President Trump is pursuing a wrong-headed, impulsive, poorly thought-out policy in his “easy to win” (his words) trade war with China. In the process, he is costing the average American family an estimated additional $1,000 this year alone in the increased costs of consumer goods. This does not count the cost to taxpayers of the $28 billion (and counting) of bailouts to adversely affected farmers.
Trump’s trade war is not only misguided; it is also misdirected. The central issue pitting the U.S. against China is not trade. Instead, it is the continuing grand theft of up to $600 billion annually (per the U.S. Trade Representative) of U.S. intellectual property (IP) — patents, trademarks, copyrights, trade secrets, etc. — that then materializes in pirated and counterfeit Chinese products, weapons systems and technology. A recent survey found that 1 in 5 U.S. companies say that they have been victims of Chinese IP theft.
Tariffs, as any casual student of 20th century American history can attest, are the worst way to proceed in a trade dispute. Trump, being ignorant of American history, has no idea of the destruction his reckless tariff policy causes.
We have anti-dumping, countervailing duty and other laws that go a long way toward effectively managing Chinese trade abuses. What we lack is any sane policy for dealing with the real issue: Chinese IP theft, a problem that goes back at least a generation.
A former client of mine, a senior official of a major trade association, traveled to China once a year in order to complain about IP theft of her member companies’ products and lobby the Chinese government to crack down on the thieves. She always came back (1) shocked by the volume of bogus products she saw, and (2) frustrated by the Chinese government’s intransigent refusal to take any action.
The Trump administration, because it either does not know about or understand the weapons it possesses, is doing nothing about this except for a lot of meaningless whining.

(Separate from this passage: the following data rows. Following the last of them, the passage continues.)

-- ==== Sys2Proof/Machine/Journal.lean ====
section
/-! DEFINITION. The Journal Writer (chapter 11): opening pages, writing records, prefetching, closing,
the expansion of a period end, faults and resumption. -/

namespace Sys2Proof.Machine

/-! ## Records as bytes (section 13.6) -/

/-- A CHARGE record. -/
def ChargeRecord.fields (r : ChargeRecord) : List Field :=
  [⟨0, 1, 1⟩, ⟨1, 1, flags [r.clamped]⟩, ⟨2, 1, r.cause.code⟩, ⟨3, 1, r.tier⟩, ⟨4, 1, r.band⟩,
    ⟨5, 1, r.distance⟩, ⟨6, 2, r.handle⟩, ⟨8, 2, r.group⟩, ⟨10, 2, r.routeList⟩,
    ⟨12, 1, r.choice⟩, ⟨13, 1, r.crankbacks⟩, ⟨14, 1, r.incoming⟩, ⟨15, 1, r.owner⟩,
    ⟨16, 4, r.answerTime⟩, ⟨20, 4, r.duration⟩, ⟨24, 4, r.billedOut⟩, ⟨28, 4, r.billedIn⟩,
    ⟨32, 8, r.payable⟩, ⟨40, 8, r.receivable⟩]

/-- A SUMMARY record of one carrier. -/
def summaryFields (carrier : Nat) (period : Word32) (a : Account) : List Field :=
  [⟨0, 1, 2⟩, ⟨1, 1, flags [a.sat]⟩, ⟨2, 1, carrier⟩, ⟨4, 4, period.toNat⟩, ⟨8, 8, a.payable⟩,
    ⟨16, 8, a.receivable⟩, ⟨24, 4, a.outSeconds⟩, ⟨28, 4, a.inSeconds⟩, ⟨32, 4, a.outCalls⟩,
    ⟨36, 4, a.inCalls⟩]

/-- A PERIOD_END marker. -/
def markerFields (carriers : Nat) (period : Word32) (time : TimeOfWeek) : List Field :=
  [⟨0, 1, 3⟩, ⟨2, 1, carriers⟩, ⟨4, 4, period.toNat⟩, ⟨8, 4, time⟩]

/-! ## The snapshot (R155, R165) -/

/-- A carrier is summarised when any total is not 0 or SAT is set (R154, R165). -/
def Account.summarised (a : Account) : Bool :=
  a.payable != 0 || a.receivable != 0 || a.outSeconds != 0 || a.inSeconds != 0 || a.outCalls != 0
    || a.inCalls != 0 || a.sat

/-- The number of carriers to summarise (R154). -/
def summarisedCount (accounts : Vector Account 64) : Nat :=
  accounts.toList.countP Account.summarised

/-- The account of a carrier in the snapshot. A PERIOD_END entry at the head has its snapshot held
(R153, R155); without one there is nothing to summarise. -/
def snapshotAccount (snapshot : Option Snapshot) (carrier : Nat) : Account :=
  match snapshot with
  | some p => p.accounts.toList.getD carrier Account.zero
  | none => Account.zero

/-- The first carrier from the cursor on that is summarised (R165). -/
def nextSummary (snapshot : Option Snapshot) (cursor : Nat) : Option Nat :=
  (List.range' cursor (64 - cursor)).find? (fun c => (snapshotAccount snapshot c).summarised)

/-! ## Accesses -/

/-- JW issues an access; it is then the one in flight (R158). -/
def State.issueJournal (op : JournalOp) (base : Addr) (offset : Nat) (t : Transfer) (s : State) :
    State :=
  { s with jw := { s.jw with flight := some ⟨op, ⟨base, offset, t⟩⟩ } }

/-- The address of a map entry; entries have 16 bytes (R159, section 13.5). Chapter 11 does not say what
a sum past 2^64 comes to; the model wraps it (DESIGN CHOICE, log entry 27). -/
def State.mapEntryAddress (s : State) (index : Nat) : Addr :=
  s.cc.anchor.mapBase + BitVec.ofNat 64 (index * 16)

/-- The map index after the one given (R163, R164). -/
def State.nextMapIndex (s : State) : Nat := (s.jw.mapIndex + 1) % s.cc.anchor.mapLength

/-- The address of a slot of the open page (section 13.6). No rule says what a sum past 2^64 comes to;
the model wraps it (DESIGN CHOICE, log entry 27). -/
def State.slotAddress (s : State) (slot : Nat) : Addr := s.jw.page + BitVec.ofNat 64 (slot * 64)

/-- An opening reads the map entry at the map index (R159). -/
def State.openPage (reread : Bool) (s : State) : State :=
  (s.enterJournal .opening).issueJournal (.opening reread) (s.mapEntryAddress s.jw.mapIndex) 0
    (.read 16)

/-- A record is written into the whole slot at the slot index (R162, R175). -/
def State.writeRecord (k : RecordKind) (fields : List Field) (s : State) : State :=
  s.issueJournal (.record k) (s.slotAddress s.jw.slot) 0 (.write (layout 0 64 fields))

/-- The record count, header byte 4, is written as the slot index (R162, R175). -/
def State.writeCount (k : RecordKind) (s : State) : State :=
  s.issueJournal (.count k) s.jw.page 4 (.write (layout 4 1 [⟨4, 1, s.jw.slot⟩]))

/-- Step 1 of a close: the closing header, the whole of slot 0 (R164, R175). -/
def State.writeHeader (s : State) : State :=
  s.issueJournal .header s.jw.page 0
    (.write (layout 0 64 [⟨0, 4, s.jw.sequence.toNat⟩, ⟨4, 1, s.jw.slot⟩,
      ⟨5, 1, s.jw.close.code⟩, ⟨8, 4, s.jw.period.toNat⟩]))

/-- The prefetch reads the map entry after the map index (R163). -/
def State.issuePrefetch (s : State) : State :=
  s.issueJournal .prefetch (s.mapEntryAddress s.nextMapIndex) 0 (.read 16)

/-- In RUNNING with no access in flight JW takes its next step: a pending close (R164), the head entry
of the hold store (R162), or the expansion of a PERIOD_END entry (R165). With nothing to do it
waits with the page open. A marker that is written is not written again after a resumption, whatever
became of the prefetch after its slot 48: JW goes on to the PERIOD_END close (DEDUCED, log entry 25). -/
def State.journalAdvance (s : State) : State :=
  if s.jw.state = .running ∧ s.jw.flight = none then
    match s.jw.close with
    | .full => s.writeHeader
    | .periodEnd => s.writeHeader
    | .none =>
      match s.jw.hold with
      | [] => s
      | .charge r :: _ => s.writeRecord .charge r.fields
      | .periodEnd p :: _ =>
        if s.jw.cursor.markerWritten then
          State.writeHeader { s with jw := { s.jw with close := .periodEnd } }
        else
          match nextSummary s.jw.snapshot s.jw.cursor.carrier with
          | some c =>
            State.writeRecord .summary
              (summaryFields c s.jw.period (snapshotAccount s.jw.snapshot c))
              { s with jw := { s.jw with cursor := { s.jw.cursor with carrier := c } } }
          | none =>
            State.writeRecord .marker
              (markerFields ((s.jw.snapshot.map (fun p => summarisedCount p.accounts)).getD 0) p
                s.tb.timeOfWeek)
              { s with jw := { s.jw with cursor := { s.jw.cursor with carrier := 64 } } }
  else s

/-- An entry is placed at the tail of the hold store, whatever the journal state, and wakes a JW that
is idle in RUNNING (R161, R162). -/
def State.placeHold (e : HoldEntry) (s : State) : State :=
  State.journalAdvance { s with jw := { s.jw with hold := s.jw.hold ++ [e] } }

/-- Whether the hold store has a free entry (R161). -/
def State.holdFree (s : State) : Bool := decide (s.jw.hold.length < Config.holdStoreEntries)

/-! ## The end of a close, and taking JW out of a state -/

/-- The completion of a period at step 4 of its close: the PERIOD_END entry leaves, the snapshot
becomes free, the journal period rises, the cursor returns and ATTN PERIOD is set (R165). -/
def State.completePeriod (s : State) : State :=
  State.raise .period { s with
    jw := { s.jw with
      hold := (match s.jw.hold with
        | .periodEnd _ :: rest => rest
        | h => h),
      snapshot := none,
      period := s.jw.period + 1,
      cursor := { carrier := 0, markerWritten := false } } }

/-- Step 4 of a close, save the opening: ATTN PAGE, and the period's completion for a PERIOD_END close
(R164). -/
def State.finishClose (periodEnd : Bool) (s : State) : State :=
  let t := s.raise .page
  if periodEnd then t.completePeriod else t

/-- The step 4 that the end of an access in flight brings when it is the engine-half write (R164). -/
def State.finishCloseOf (f : Option JournalFlight) (s : State) : State :=
  match f with
  | some ⟨.engineWrite periodEnd, _⟩ => s.finishClose periodEnd
  | _ => s

/-- The effect of a RESTART on JW: step 4 of a close whose engine-half write is abandoned, the access
in flight abandoned, journal nudge-seen cleared, the prefetch result discarded, JW IDLE (R167). -/
def State.restartJournal (s : State) : State :=
  let t := s.finishCloseOf s.jw.flight
  { t with
    jw := { t.jw with
      flight := none,
      abandoned := abandonedAfter t.jw.abandoned (t.jw.flight.map JournalFlight.access),
      nudgeSeen := false,
      prefetch := none } }.enterJournal .idle

/-- A START with position-valid set takes JW out of IDLE or FAULTED; in another state it goes on
(R160). -/
def State.startJournal (s : State) : State :=
  match s.jw.state with
  | .idle => { s with jw := { s.jw with nudgeSeen := false, prefetch := none } }.openPage false
  | .faulted => { s with jw := { s.jw with nudgeSeen := false, prefetch := none } }.openPage false
  | .opening => s
  | .running => s
  | .waitingPage => s

/-- A valid anchor read takes JW out of IDLE or FAULTED, or restarts and reopens it, under the new map;
a map index at or above the new length becomes 0 (R160). The anchor read is the one whose engine
half JW writes from now on (section 11.2). -/
def State.reopenJournal (s : State) : State :=
  let t := s.restartJournal
  State.openPage false { t with
    jw := { t.jw with
      mapIndex := if t.jw.mapIndex ≥ t.cc.anchor.mapLength then 0 else t.jw.mapIndex,
      anchor := t.anchorAddress } }

/-- A NUDGE reaches JW (R159). -/
def State.nudgeJournal (s : State) : State :=
  match s.jw.state with
  | .waitingPage => s.openPage true
  | .opening => { s with jw := { s.jw with nudgeSeen := true } }
  | .running => { s with jw := { s.jw with nudgeSeen := true } }
  | .idle => s
  | .faulted => s

/-! ## Map entries -/

/-- A map entry as read (section 13.5). -/
def mapEntryOf (data : List Byte) : MapEntry :=
  { valid := flagAt data 8 0, page := addrAt data 0 }

/-- JW runs in a page whose entry was read as VALID (R159). -/
def State.enterPage (page : Addr) (s : State) : State :=
  State.journalAdvance ({ s with jw := { s.jw with page := page, flight := none } }.enterJournal
    .running)

/-- Entry to WAITING_PAGE: JSTALL unless the opening was a re-read, and journal nudge-seen opens again
at once (R159). -/
def State.waitForPage (reread : Bool) (s : State) : State :=
  let t := { s with jw := { s.jw with flight := none } }.enterJournal .waitingPage
  let t := if reread then t else t.raise .jstall
  if t.jw.nudgeSeen then { t with jw := { t.jw with nudgeSeen := false } }.openPage true else t

/-- The opening of the next page after a close, from the prefetch result when that holds VALID (R163,
R164). -/
def State.openAfterClose (s : State) : State :=
  let t := { s with jw := { s.jw with prefetch := none, flight := none } }
  match s.jw.prefetch with
  | some ⟨true, page⟩ => t.enterPage page
  | _ => t.openPage false

/-! ## The events -/

/-- OPENING_READ_END (R159, R166). -/
def execOpeningReadEnd (data : List Byte) (s : State) : Answer :=
  match s.jw.flight with
  | some ⟨.opening reread, _⟩ =>
    let e := mapEntryOf data
    .next (if e.valid then s.enterPage e.page else s.waitForPage reread)
  | _ => .next s

/-- RECORD_WRITE_END: the record count write follows (R162). -/
def execRecordWriteEnd (s : State) : Answer :=
  match s.jw.flight with
  | some ⟨.record k, _⟩ => .next (s.writeCount k)
  | _ => .next s

/-- What leaves or moves when the count write of a record has ended: a CHARGE record leaves the hold
store, a summary's carrier is passed, the marker is written (R162, R165). -/
def State.recordCounted (k : RecordKind) (s : State) : State :=
  match k with
  | .charge => { s with
      jw := { s.jw with
        hold := (match s.jw.hold with
          | .charge _ :: rest => rest
          | h => h) } }
  | .summary =>
    { s with jw := { s.jw with cursor := { s.jw.cursor with carrier := s.jw.cursor.carrier + 1 } } }
  | .marker => { s with jw := { s.jw with cursor := { s.jw.cursor with markerWritten := true } } }

/-- After the count write: the prefetch at slot 48, the close at slot 63, or the next slot (R162,
R163). The marker's slot is the last of its page, so the slot index stays on it: it is the record
count of the closing header (R164, R175, log entry 11). -/
def State.afterCount (k : RecordKind) (s : State) : State :=
  match k with
  | .marker =>
    if s.jw.slot = Config.prefetchSlot then s.issuePrefetch else s.journalAdvance
  | _ =>
    if s.jw.slot = Config.lastSlot then
      State.journalAdvance { s with jw := { s.jw with close := .full } }
    else
      let t := { s with jw := { s.jw with slot := s.jw.slot + 1 } }
      if s.jw.slot = Config.prefetchSlot then t.issuePrefetch else t.journalAdvance

/-- RECORD_COUNT_WRITE_END (R162, R165). -/
def execRecordCountWriteEnd (s : State) : Answer :=
  match s.jw.flight with
  | some ⟨.count k, _⟩ =>
    .next (State.afterCount k (State.recordCounted k { s with jw := { s.jw with flight := none } }))
  | _ => .next s

/-- PREFETCH_READ_END: the entry read becomes the prefetch result and JW goes on (R163). -/
def execPrefetchReadEnd (data : List Byte) (s : State) : Answer :=
  match s.jw.flight with
  | some ⟨.prefetch, _⟩ =>
    .next (State.journalAdvance
      { s with jw := { s.jw with flight := none, prefetch := some (mapEntryOf data) } })
  | _ => .next s

/-- CLOSING_HEADER_WRITE_END: step 2 of the close, the map entry's VALID is cleared, byte 8 of the
entry (R164, R175). -/
def execClosingHeaderWriteEnd (s : State) : Answer :=
  match s.jw.flight with
  | some ⟨.header, _⟩ =>
    .next (s.issueJournal .mapClear (s.mapEntryAddress s.jw.mapIndex) 8 (.write (layout 8 1 [])))
  | _ => .next s

/-- MAP_ENTRY_CLEAR_END: step 3 of the close. With a map length of 1 the prefetch result is discarded
(R163). The engine half takes the new index, the new sequence and the open period, anchor bytes
140..151 (R164, R175). -/
def execMapEntryClearEnd (s : State) : Answer :=
  match s.jw.flight with
  | some ⟨.mapClear, _⟩ =>
    let index := s.nextMapIndex
    let sequence := s.jw.sequence + 1
    .next (State.issueJournal (.engineWrite (s.jw.close == .periodEnd)) s.jw.anchor 140
      (.write (layout 140 12
        [⟨140, 2, index⟩, ⟨144, 4, sequence.toNat⟩, ⟨148, 4, s.ru.period.toNat⟩]))
      { s with
        jw := { s.jw with
          sequence := sequence, mapIndex := index, slot := 1, close := .none,
          prefetch := if s.cc.anchor.mapLength = 1 then none else s.jw.prefetch } })
  | _ => .next s

/-- JOURNAL_ENGINE_WRITE_END: step 4 of the close, and the next opening (R164). -/
def execJournalEngineWriteEnd (s : State) : Answer :=
  match s.jw.flight with
  | some ⟨.engineWrite periodEnd, _⟩ => .next (s.finishClose periodEnd).openAfterClose
  | _ => .next s

/-- A journal fault: offered to the capture with agent JOURNAL and the structure's address, JW goes to
FAULTED; when the engine-half write ends in it, step 4 of the close is taken (R158, R164). -/
def State.journalFault (kind : FaultKind) (f : JournalFlight) (s : State) : State :=
  let t := (s.offerFault kind .journal f.access.base).finishCloseOf (some f)
  { t with jw := { t.jw with flight := none } }.enterJournal .faulted

/-- JOURNAL_ERROR_REPLY: the access in flight ends in an ERROR_REPLY fault (R158). -/
def execJournalErrorReply (s : State) : Answer :=
  match s.jw.flight with
  | some f => .next (s.journalFault .errorReply f)
  | none => .next s

/-- JOURNAL_NO_REPLY: the read in flight ends in a NO_REPLY fault (R158). -/
def execJournalNoReply (s : State) : Answer :=
  match s.jw.flight with
  | some f => .next (if f.access.isWrite then s else s.journalFault .noReply f)
  | none => .next s

/-- JOURNAL_ABANDONED_WRITE_ERROR: the report is offered to the capture with agent JOURNAL; the journal
state does not change (R158). -/
def execJournalAbandonedWriteError (n : Nat) (s : State) : Answer :=
  match s.jw.abandoned[n]? with
  | some a =>
    .next (State.offerFault .errorReply .journal a.base
      { s with jw := { s.jw with abandoned := s.jw.abandoned.eraseIdx n } })
  | none => .next s

end Sys2Proof.Machine
end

Take, for example, the 2019 Annual Report to Congress submitted by the Office of the Intellectual Property Enforcement Coordinator, an obscure executive branch organization rendered more obscure by the Trump administration’s ill-conceived approach to China. This virtually unreadable document says it all: the administration threatens China with tariffs in hopes that they will force the world’s largest IP counterfeiter and pirate to mend its ways. It is an understatement to say that this tactic has been a predictable, monumental failure.
Instead, there is a very simple strategy that would cause China immense pain where tariffs do much less damage: Cut off China’s access to the services and benefits of the U.S. Patent and Trademark Office (PTO).
The Chinese are flooding PTO with trademark applications. Since 2013, the number of Chinese applications has increased from 4,112 to approximately 75,000 today, an almost 2,000 percent increase. At the current rate, the Commissioner of Trademarks says that by 2023, Chinese filings are expected to represent at least one-third of total U.S. trademark filings.
Why is China doing this? Two reasons: First, Chinese entrepreneurs are eager to enter the U.S. market, still the largest consumer market in the world. Second, by flooding PTO with filings, China delays rival U.S. entrepreneurs from getting their trademarks registered and protecting their IP. Sales of new Chinese products in the U.S. are a major contributor to the Chinese economy. Denying China the right to file for trademark protection in the U.S. would cause it considerable economic pain. Instead of hurting U.S. farmers, manufacturers and consumers by imposing tariffs on Chinese goods, foreclosing U.S. trademark protection would help the citizens and companies a President is supposedly sworn to protect.
Squeezing China this way has a much better chance of inducing Beijing to crack down on Chinese IP bandits than do tariffs.
U.S. trademark laws do not discriminate with respect to the citizenship of the applicant. Any applicant may apply for a trademark on the same basis as a U.S. citizen. If it wishes, Congress can change that law tomorrow and prohibit Chinese companies and individuals from filing for protection in the U.S.
If Congress doesn’t act, there is another way forward: PTO should consider Chinese trademark (and patent) applications only after dealing with U.S. and other countries’ filings. It does not need Congress to do this.
These actions are the most effective way to inflict real pain on China’s abuses.
Canandaigua Academy graduate Richard Hermann is a law professor, legal blogger, author of seven books and part-time resident of the Finger Lakes.